Звуки в ночи разносятся хорошо. Даже когда ты стоишь в десяти шагах от юрты, можно услышать разговоры ее хозяина, тихое пение женщин или плач ребенка.
Менгу, как ни приказывал себе не вслушиваться в беседу ханов и повелителя, отлично различал гневные речи Борохойна, постоянные вздохи толстого вождя киренов и редкие фразы Гурцата.
"Хаган правильно говорит, — думал Менгу, когда владыка Степи рассказывал гостям о бедах прибрежных племен, изгнанных нашествием с дедовских земель. Почему ханы не желают помочь? Ведь прибрежники воевали вместе с нами! А если бы их улусы были разрушены, разве не приняли бы в Байшинте таких же мергейтов, пускай и из другого колена? Эта война всех будто с ума свела…"

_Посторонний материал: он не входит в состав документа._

/-- The end of a good frame: it leaves on the stream, and its timestamp enters the FIFO. -/
theorem State.txClose_sent (s : State) (q : Chan) {a : Asm} (ha : a.err = false) :
    (s.txClose q a true).events = s.events ++ [.txStream q a.bytes a.app] ∧
      ((s.txClose q a true).txe q).asm = asmInactive ∧
      (tsReqOf a.app.a4 = false → ((s.txClose q a true).txe q).tsf = (s.txe q).tsf) ∧
      (tsReqOf a.app.a4 = true → ((s.txClose q a true).txe q).tsf =
        if (s.txe q).tsf.length < (s.ring ⟨.tx, q⟩).cap - 1 then (s.txe q).tsf ++ [⟨tagOf a.app.a4, s.drawTs.1⟩]
        else (s.txe q).tsf) ∧
      (s.txClose q a true).hw.grant = if s.cfg.variant = .mc then none else s.hw.grant := by
  have heq : s.txClose q a true =
      ((s.txEmit q a).setTxe q { (s.txEmit q a).txe q with asm := asmInactive }).dropGrant := by
    simp only [State.txClose, ha, if_true, Bool.false_eq_true, if_false]
  rw [heq, State.dropGrant_grant_eq]
  refine ⟨?_, ?_, fun hts => ?_, fun hts => ?_, ?_⟩
  · unfold State.txEmit
    dsimp only
    split <;> simp
  · simp
  · have hemit : s.txEmit q a = s.emit (.txStream q a.bytes a.app) := if_neg (ne_true_of_eq_false hts)
    simp [hemit]
  · have hemit : s.txEmit q a = (s.emit (.txStream q a.bytes a.app)).tsPush q (tagOf a.app.a4) := if_pos hts
    have hpush := (s.emit (.txStream q a.bytes a.app)).tsPush_tsf q (tagOf a.app.a4)
    have hts : (s.emit (.txStream q a.bytes a.app)).drawTs.1 = s.drawTs.1 := by
      rw [(State.drawTs_eq _).1, (State.drawTs_eq _).1]
      rfl
    rw [hts] at hpush
    rw [hemit]
    simpa using hpush
  · simp

end Sys2Proof.Machine
end

section
/-! PROOF. Transmit descriptors, completed (R381 to R387, R394). -/

namespace Sys2Proof.Machine

/-- A descriptor step, by its own row or by the row of the descriptor the engine stands at. -/
theorem exec_descStep {s : State} {r : RingId} {i : Instr} (hq : r.q.val < s.cfg.nq) (he : s.descEnabled r = true)
    (hi : i = engineRow r ∨ ∃ h k g, i = descriptorRow s.cfg.variant r
      { readDesc s.cfg.variant s.mem (s.regs r).curdesc with swFrame := h, swMap := k, swTag := g }) :
    exec i s = .next (s.processNext r) := by
  obtain rfl | ⟨h, k, g, rfl⟩ := hi
  · rw [exec_engineRow s r hq, if_pos he]
  · rw [exec_descriptorRow s r _ hq, if_pos (Bool.and_eq_true_iff.2 ⟨he, (s.standsAt_iff r _).2 ⟨h, k, g, rfl⟩⟩)]

theorem processing_idle {x : RingRegs} (h : processing x = true) : x.idle = false := by
  unfold processing at h
  simpa using (Bool.and_eq_true_iff.1 h).2

theorem State.txEnabled_of {s : State} {r : RingId} (hp : processing (s.regs r) = true)
    (hg : s.cfg.variant = .mc → s.hw.grant = some r.q) : s.txEnabled r = true := by
  unfold State.txEnabled
  rw [hp, Bool.true_and]
  cases hv : s.cfg.variant with
  | sq => rfl
  | mc => rw [hg hv]; simp

/-- The end of a descriptor step, inside a frame or at its end. -/
theorem State.advance_ends {s : State} {r : RingId} {d : Word} (hd : d = (s.regs r).curdesc)
    (hi : (s.regs r).idle = false) (next : Word) (done : Bool) (h1 : 1 ≤ (s.regs r).iocCount) :
    (s.advance r d next done).regs r =
      (if done = true then doneRegs s.cfg.variant next (s.regs r) else movedRegs next (s.regs r)) ∧
    (s.advance r d next done).irq r.dir = (if done = true then
      s.irq r.dir || ((s.regs r).iocCount == 1 && raises s.cfg.variant 1 (s.regs r)) else s.irq r.dir) ∧
    (s.advance r d next done).hw.grant =
      if s.cfg.variant = .mc ∧ (s.regs r).curdesc = (s.regs r).taildesc ∧ r.dir = .tx then none else s.hw.grant := by
  cases done with
  | true => exact State.advance_counts hd hi next h1
  | false => exact State.advance_moves hd hi next

/-- What a TX descriptor step touches. -/
def State.txTouch (s : State) (r : RingId) : Touch :=
  { regs := (· = r), txe := (· = r.q), grant := True, irq := (· = r.dir), events := True, env := True,
    bytes := fun b => within32 b ((s.regs r).curdesc + BitVec.ofNat 32 (statusOff s.cfg.variant)) 4 }
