-- ==== Sys2Proof/Word.lean ====
section
/-! DEFINITION. The words of the core, by width. Bit 0 is the least significant (00_scope.md R10). -/

namespace Sys2Proof

/-- 8-bit values: mode-table entries, colour channels (10_state.md R43). -/
abbrev W8 := BitVec 8

/-- 16-bit values: TG registers and TRAM words (10_state.md R45, R47). -/
abbrev W16 := BitVec 16

/-- 24-bit values: CLUT entries and display colours, RGB order (10_state.md R44). -/
abbrev W24 := BitVec 24

/-- 32-bit values: CE registers and plane cells (00_scope.md R9, 10_state.md R41). -/
abbrev W32 := BitVec 32

/-- 64-bit values: the host data port (10_state.md R38). -/
abbrev W64 := BitVec 64

end Sys2Proof
end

Менгу переступил с ноги на ногу. Становилось прохладно, а сотник Ховэр запретил десятникам, стоящим возле неразожженных костров, петлей окруживших юрту хагана, подавать голос или уходить.
…Полная луна поднималась над гребнями холмов. Очень издалека долетел и сразу осекся радостный вой волков, как и люди, чтивших ночное светило. Плеск воды, преодолевавшей пороги и камни быстрого Идэра, чудился колдовской музыкой, которую любят слушать заоблачные боги. Голоса в палатке стихли видать, хаган угощал гостей, перед тем как отправиться к священным столбам и белому коню бога войны.
Поначалу Менгу не понял, что произошло. Крики раздались настолько внезапно, что молодой нукер вздрогнул и обернулся.